3. Insert these trees in a priority queue (as described in Chapter 4). They are ordered by the frequency (stored as the value of each root node) and the number of levels in the tree. The tree with the smallest frequency has the highest priority. Among trees with equal frequency, the one with more levels is the highest priority. In other words, when you remove a tree from the priority queue, it’s always the one with the deepest tree of the least-used character. (Breaking ties using the tree depth, improves the balance of the final Huffman tree.)

That completes the preparation, as shown in Step 0 of Figure 8-28. Each single node Huffman trees has a character shown in the center of the node and a frequency value shown below and to the left of the node.

Then do the following:

Tree consolidation

1. Remove two trees from the priority queue and make them into children of a new node. The new node has a frequency value that is the sum of the children’s frequencies; its character key can be left blank (the special value for no character, not the space character).

2. Insert this new, deeper tree back into the priority queue.

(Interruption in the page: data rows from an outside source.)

-- ==== Sys2Proof/Tests/Slice0.lean ====
section
/-! SUPPORT. Tests. Expected values are those of spec/ (95_test_vectors, and the worked rules R103, R145, R161), or
written out by hand from the rule named; each test runs one step on a small state. -/

namespace Sys2Proof.Tests

open Sys2Proof.Machine

set_option maxRecDepth 20000

/-! ### Helpers -/

/-- The next state, if the step has one. -/
def nextOf : Result → Option State
  | .next s => some s
  | .fault _ => none
  | .refused _ => none

/-- `STATUS` after a step. -/
def statusOf (r : Result) : Option Nat := (nextOf r).map fun s => s.status.toNat

/-- The words of an array, as numbers. -/
def wordNats : WordArray → List Nat
  | .w32 ws => ws.map BitVec.toNat
  | .w64 ws => ws.map BitVec.toNat

/-- The vectors of an array, as numbers. -/
def vectorNats : VectorArray → List (List Nat)
  | .w32 vs => vs.map fun v => v.map BitVec.toNat
  | .w64 vs => vs.map fun v => v.map BitVec.toNat

/-- Words `ts` of the schedule a step leaves. -/
def schedule (r : Result) (ts : List Nat) : Option (List Nat) :=
  (nextOf r).bind fun s => s.w.map fun x => ts.map fun t => (wordNats x).getD t 0

/-- `DIG[i]` after a step. -/
def digestWords (r : Result) (i : Lane) : Option (List Nat) := (nextOf r).bind fun s => (s.dig[i]).map wordNats

/-- Vectors `ts` of `LW` after a step. -/
def laneSchedule (r : Result) (ts : List Nat) : Option (List (List Nat)) :=
  (nextOf r).bind fun s => s.lw.map fun x => ts.map fun t => (vectorNats x).getD t []

/-- `LS` after a step. -/
def laneState (r : Result) : Option (List (List Nat)) := (nextOf r).bind fun s => s.ls.map vectorNats

/-- `OUT[i]` after a step. -/
def outBytes (r : Result) (i : Lane) : Option (List Byte) := (nextOf r).bind fun s => s.out[i]

/-- The digest in `OUT[i]` as one number, and its length. -/
def outNat (r : Result) (i : Lane) : Option (Nat × Nat) := (outBytes r i).map fun bs => (beNat bs, bs.length)

/-- Byte `j` of the test message `pat(n, s)` (95_test_vectors). -/
def patByte (s j : Nat) : Byte := BitVec.ofNat 8 ((j + s) % 251)

/-- Bytes `lo .. hi-1` of `pat(n, s)`. -/
def pat (s lo hi : Nat) : List Byte := (List.range (hi - lo)).map fun j => patByte s (lo + j)

/-- `n` zero bytes. -/
def zeros (n : Nat) : List Byte := List.replicate n 0x00

/-- The message "abc". -/
def abc : List Byte := [0x61, 0x62, 0x63]

/-- The block of "abc" (95_test_vectors section 3.2). -/
def abcBlock (a : Alg) : List Byte :=
  match a with
  | .md5 => abc ++ 0x80 :: zeros 52 ++ 0x18 :: zeros 7
  | .sha1 | .sha224 | .sha256 => abc ++ 0x80 :: zeros 59 ++ [0x18]
  | .sha384 | .sha512 => abc ++ 0x80 :: zeros 123 ++ [0x18]

/-- A source of bytes in `SRC[0]`; a zero byte is not listed. -/
def sourceOf (bs : List Byte) : Memory := bs.zipIdx.filterMap fun (b, n) => if b = 0 then none else some (n, b)
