/-- The canonical Bayer rank: the source's quadrant order 0, 2, 3, 1 over the parent's ranks (42_pattern R183). -/
def bayerRank : Nat → Nat → Nat → Nat
  | 0, _, _ => 0
  | n + 1, y, x => bayerRank n (y / 2) (x / 2) + [0, 2, 3, 1].getD (y % 2 * 2 + x % 2) 0 * 4 ^ n

/-- Cell (y, x) of the base pattern of a configuration (42_pattern R181, R183 to R185). `VAC_RANK` is listed by side,
1 first, each table row-major (10_state R54). -/
def ruleBase (ranks : List (List Nat)) (act : ActiveConfig) (y x : Nat) : Int :=
  match act.mode with
  | .bayer => ((bayerRank (Nat.log2 act.side) y x * 256 / (act.side * act.side) : Nat) : Int) - 128
  | .vac =>
    (((ranks.getD (Nat.log2 act.side) []).getD (y * act.side + x) 0 * 256 / (act.side * act.side) : Nat) : Int) - 128
  | .fast => 0
  | .flat => 0
  | .qrs => 0
  | .diffuse _ => 0

/-- The TPDF remap of 42_pattern R186, with both coefficients 128. -/
def ruleTpdf (d : Int) : Int := d + Int.tdiv (d * (128 * d ^ 2 * 2 ^ 210 + 128 * d ^ 32)) (2 ^ 232)

/-- Cell (y, x) of the matrix the rotations read: the base pattern, after the remap if TPDF_OUT = 1 (42_pattern R186,
R187). -/
def ruleMatrix (ranks : List (List Nat)) (act : ActiveConfig) (y x : Nat) : Int :=
  if act.tpdfOut = true then ruleTpdf (ruleBase ranks act y x) else ruleBase ranks act y x

/-- Cell (y, x) of rotation k (42_pattern R187, R189). -/
def ruleCell (ranks : List (List Nat)) (act : ActiveConfig) (k y x : Nat) : Int :=
  match k with
  | 0 => ruleMatrix ranks act y x
  | 1 => ruleMatrix ranks act (act.side - 1 - x) y
  | 2 => ruleMatrix ranks act (act.side - 1 - y) (act.side - 1 - x)
  | _ => ruleMatrix ranks act x (act.side - 1 - y)

/-- `i` is the OS table index of a source container (44_error_diffusion R242). The binary32 layout is presumed
(log 25). -/
def IsTableIndex (src : Format) (raw i : Nat) : Prop :=
  (src.float = false → i = raw % 2 ^ src.bits / 2 ^ (src.bits - 8)) ∧
  (src.float = true →
    (∀ m, floatValueOf raw = .finite m → (i : Int) = min (max ⌊(m : ℚ) / 2 ^ 149 * 256⌋ 0) 255) ∧
    (floatValueOf raw = .nan → i = 0) ∧ (floatValueOf raw = .inf false → i = 255) ∧
    (floatValueOf raw = .inf true → i = 0))

/-! ### An ERRDIF job, pixel by pixel (46_engine R318, R320, R321, R327; 44_error_diffusion R231, R236, R243)

What a pixel hands to the next one is a pair: the accumulator with its carries, and the noise state. -/

/-- The column of the n-th pixel of row y: even rows run left to right, odd rows right to left (46_engine R321). -/
def edColumn (width y n : Nat) : Nat := if y % 2 = 0 then n else width - 1 - n

/-- The sum T of pixel (x, y) (44_error_diffusion R243). -/
def edSum (s : State) (j : JobLatch) (k : Kernel) (y x : Nat) (p : Accum × Word) : Int :=
  workOf s.act.src (sourceSample s j x y) (jobGain s.act j) (jobOffset s.act j) + accCell (kernelDepth k) p.1 y x +
    p.1.car0.toInt + (ngDraw p.2 s.act.tpdfNoise).2 * ampnEff s.act

/-- What pixel (x, y) leaves: its error times ampo split and spread in the direction of its row, and one draw
(44_error_diffusion R231, R235, R243). -/
def edPixel (s : State) (j : JobLatch) (k : Kernel) (y x : Nat) (p : Accum × Word) : Accum × Word :=
  (accDiffuse (kernelDepth k) (if y % 2 = 0 then .right else .left) x y
      (splitError k (ostroEntry s.ostroTab (ostroIndex s.act.src (sourceSample s j x y)))
        (nearest ((quantize (edSum s j k y x p) s.act.dst.bits).2 * s.act.ampo) 256)) p.1,
    (ngDraw p.2 s.act.tpdfNoise).1)

/-- What the first n pixels of row y leave (46_engine R321). -/
def edAlong (s : State) (j : JobLatch) (k : Kernel) (y : Nat) : Nat → Accum × Word → Accum × Word
  | 0, p => p
  | n + 1, p => edPixel s j k y (edColumn j.width y n) (edAlong s j k y n p)

/-- What row y starts from: row 0 from empty lines, carries of 0 and the job's seed (46_engine R317, R318), a later row
from what its predecessor's row end and `eol` leave (46_engine R320, 41_noise R170). -/
def edRowStart (s : State) (j : JobLatch) (k : Kernel) : Nat → Accum × Word
  | 0 => ({ line0 := [], line1 := [], line2 := [], car0 := 0, car1 := 0 },
      ngSeed j.frame j.plane s.act.static s.act.corr)
  | y + 1 =>
    (accRowEnd k y (edAlong s j k y j.width (edRowStart s j k y)).1,
      ngEol (edAlong s j k y j.width (edRowStart s j k y)).2)

/-- The first check of CONSTRUCT that fails (46_engine R312), over the register fields. -/
def constructError (r : InputRegs) : Option (BitVec 8) :=
  let src := ruleFormat r.cfgSrcFmt
  let dst := ruleFormat r.cfgDstFmt
  let mode := r.cfgMode.toNat % 16
  if 10 ≤ mode then some 0x01
  else if r.cfgSrcFmt &&& 0x33F ∉ legalFormatWords then some 0x02
  else if r.cfgDstFmt &&& 0x33F ∉ legalFormatWords then some 0x02
  else if mode = 0 ∧ ¬ ((src.float = true ∧ dst.float = true) ∨
      (src.float = false ∧ dst.float = false ∧ src.full = dst.full)) then some 0x03
  else if r.cfgMode.toNat / 2 ^ 8 % 64 ∉ [1, 2, 4, 8, 16, 32] then some 0x04
  else if r.cfgAmpo.toInt < 0 ∨ 65535 < r.cfgAmpo.toInt ∨ r.cfgAmpn.toInt < 0 ∨ 65535 < r.cfgAmpn.toInt then some 0x05
  else if r.cfgPlanes.toNat % 4 = 3 ∨ r.cfgPlanes.toNat / 2 ^ 4 % 8 = 0 ∨ 4 < r.cfgPlanes.toNat / 2 ^ 4 % 8 then some 0x06
  else none

/-- The kernel of MODE 5 to 9 (44_error_diffusion R230). -/
def kernelOfMode : Nat → Kernel
  | 5 => .floydSteinberg
  | 6 => .filterLite
  | 7 => .stucki
  | 8 => .atkinson
  | _ => .ostromoukhov

/-- The routine of 46_engine R313 for legal fields and a mode below 10 that passes the pairing check. -/
def routineFor (src dst : Format) (mode : Nat) : Routine :=
  if (src.float = true ∧ dst.float = true) ∨
      (src.float = false ∧ dst.float = false ∧ src.bits = dst.bits ∧ src.full = dst.full) then .copy
  else if mode = 0 then .shift
  else if dst.float = true then .floatOut
  else if mode ≤ 3 then .ordered
  else if mode = 4 then .qrs
  else .errdif (kernelOfMode mode)

end Sys2Proof.Claims

open Sys2Proof Sys2Proof.Machine Sys2Proof.Claims

/-! ### Encoding -/

/-- Decode and encode agree on every well-formed command (30_encoding R112, R113, R116). -/
def Obligations.DecodeOfEncodeIsTheCommand : Prop :=
  ∀ i : Instr, i.wellFormed = true → decode (encode i) = .command i
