-- ==== Sys2Proof/Tests/Slice0.lean ====
section
/-! SUPPORT. The model's own tests: ill-formed commands that WellFormed refuses, command words written out from the spec,
one-step tests whose values come from 95_test_vectors.md, and for each obligation with hypotheses a state that meets
them. -/

namespace Sys2Proof.Tests

open Sys2Proof.Machine Sys2Proof.Claims

/-! ### WellFormed refuses each ill-formed command (30_encoding R113) -/

theorem test_illFormed_qrsSeed_y : (Instr.qrsSeed 65536).wellFormed = false := by decide
theorem test_illFormed_patRead_px : (Instr.patRead 32 0 0).wellFormed = false := by decide
theorem test_illFormed_patRead_py : (Instr.patRead 0 32 0).wellFormed = false := by decide
theorem test_illFormed_patRead_rot : (Instr.patRead 0 0 4).wellFormed = false := by decide
theorem test_illFormed_edSplit_idx : (Instr.edSplit 256).wellFormed = false := by decide

/-! ### Words written from the encodings of 30_encoding R112 and R114, and 95_test_vectors §2.6 -/

theorem test_decode_nop : decode 0b00000000000000000000000000000000 = .command .nop := by decide
theorem test_decode_construct : decode 0b00000000000000000000000000000001 = .command .construct := by decide
theorem test_decode_processPlane : decode 0b00000000000000000000000000000010 = .command .processPlane := by decide
theorem test_decode_softReset : decode 0b00000000000000000000000000000011 = .command .softReset := by decide
theorem test_decode_rngStep : decode 0b00000000000000000000000000010000 = .command .rngStep := by decide
theorem test_decode_rngEol : decode 0b00000000000000000000000000010001 = .command .rngEol := by decide
theorem test_decode_rngSeed : decode 0b00000000000000000000000000010010 = .command .rngSeed := by decide
theorem test_decode_qrsSeed : decode 0b00000000100000000000000100100000 = .command (.qrsSeed 0x8001) := by decide
theorem test_decode_qrsNext : decode 0b00000000000000000000000000100001 = .command .qrsNext := by decide
theorem test_decode_patRead : decode 0b00000010000100110000010100110000 = .command (.patRead 5 19 2) := by decide
theorem test_decode_gainQuery : decode 0b00000000000000000000000001000000 = .command .gainQuery := by decide
theorem test_decode_edSplit : decode 0b00000000000000001100100001010000 = .command (.edSplit 200) := by decide
theorem test_decode_reserved_bits : decode 0x03FF1F30 = .command (.patRead 31 31 3) ∧
    decode 0xFFFFFF00 = .command .nop ∧ decode 0x12345610 = .command .rngStep := by decide
theorem test_decode_illegal : decode 0x00000004 = .illegal 0x00000004 ∧ decode 0xFFFFFFFF = .illegal 0xFFFFFFFF := by
  decide
theorem test_decodeTableWord : decodeTableWord 8 0x50 = some (.edSplit 0) ∧ decodeTableWord 32 0xC850 = some (.edSplit 200) ∧
    decodeTableWord 8 0x04 = none := by decide

/-! ### Small states -/

/-- The state an outcome goes on with; the reset state where it stops. -/
def after (o : Host.Outcome State Fault Refusal) : State :=
  match o with
  | .next s => s
  | .fault _ => State.reset
  | .refused _ => State.reset

/-- Whether an outcome goes on. -/
def goesOn (o : Host.Outcome State Fault Refusal) : Bool :=
  match o with
  | .next _ => true
  | .fault _ => false
  | .refused _ => false

theorem next_of_goesOn {o : Host.Outcome State Fault Refusal} (h : goesOn o = true) : ∃ t, o = .next t := by
  cases o with
  | next t => exact ⟨t, rfl⟩
  | fault f => cases h
  | refused r => cases h

/-- 16-bit full range. -/
def int16 : Format := { bits := 16, float := false, full := true }

/-- 8-bit full range. -/
def int8 : Format := { bits := 8, float := false, full := true }

/-- binary32. -/
def float32 : Format := { bits := 32, float := true, full := false }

3. Keep repeating steps 1 and 2. The trees will get larger and larger, and there will be fewer and fewer of them. When there is only one tree left in the priority queue, it is the Huffman tree and you’re done.

Figure 8-28 and Figure 8-29 show how the Huffman tree is constructed for the SPAM message.

Coding the Message

Now that you have the Huffman tree, how do you encode a message? You start by creating a code table, which lists the Huffman code alongside each character. To simplify the discussion, we continue to assume that only ASCII characters are possible, so we need a table with 128 cells. The index of each cell would be the numerical value of the ASCII character: 65 for A, 66 for B, and so on. The contents of the cell would be the Huffman code for the corresponding character. Initially, you could fill in some special value for indicating “no code” like None or an empty string in Python to check for errors where you failed to make a code for some character.

Such a code table makes it easy to generate the coded message: for each character in the original message, you use its code as an index into the code table. You then repeatedly append the Huffman codes to the end of the coded message until it’s complete.

To fill in the codes in the table, you traverse the Huffman tree, keeping track of the path to each node as it is visited. When you visit a leaf node, you use the key for that node as the index to the table and insert the path as a binary string into the cell’s value. Not every cell contains a code—only those appearing in the message. Figure 8-30 shows how this looks for the SPAM message. The table is abbreviated to show only the significant rows. The path to the leaf node for character G is shown as the tree is being traversed.

The full code table can be built by calling a method that starts at the root and then calls itself recursively for each child. Eventually, the paths to all the leaf nodes will be explored, and the code table will be complete.

One more thing to consider: if you receive a binary message that’s been compressed with a Huffman code, how do you know what Huffman tree to use for decoding it? The answer is that the Huffman tree must be sent first, before the binary message, in some format that doesn’t require knowledge of the message content. Remember that Huffman codes are for compressing the data, not encrypting it. Sending a short description of the Huffman tree followed by a compressed version of a long message saves many bits.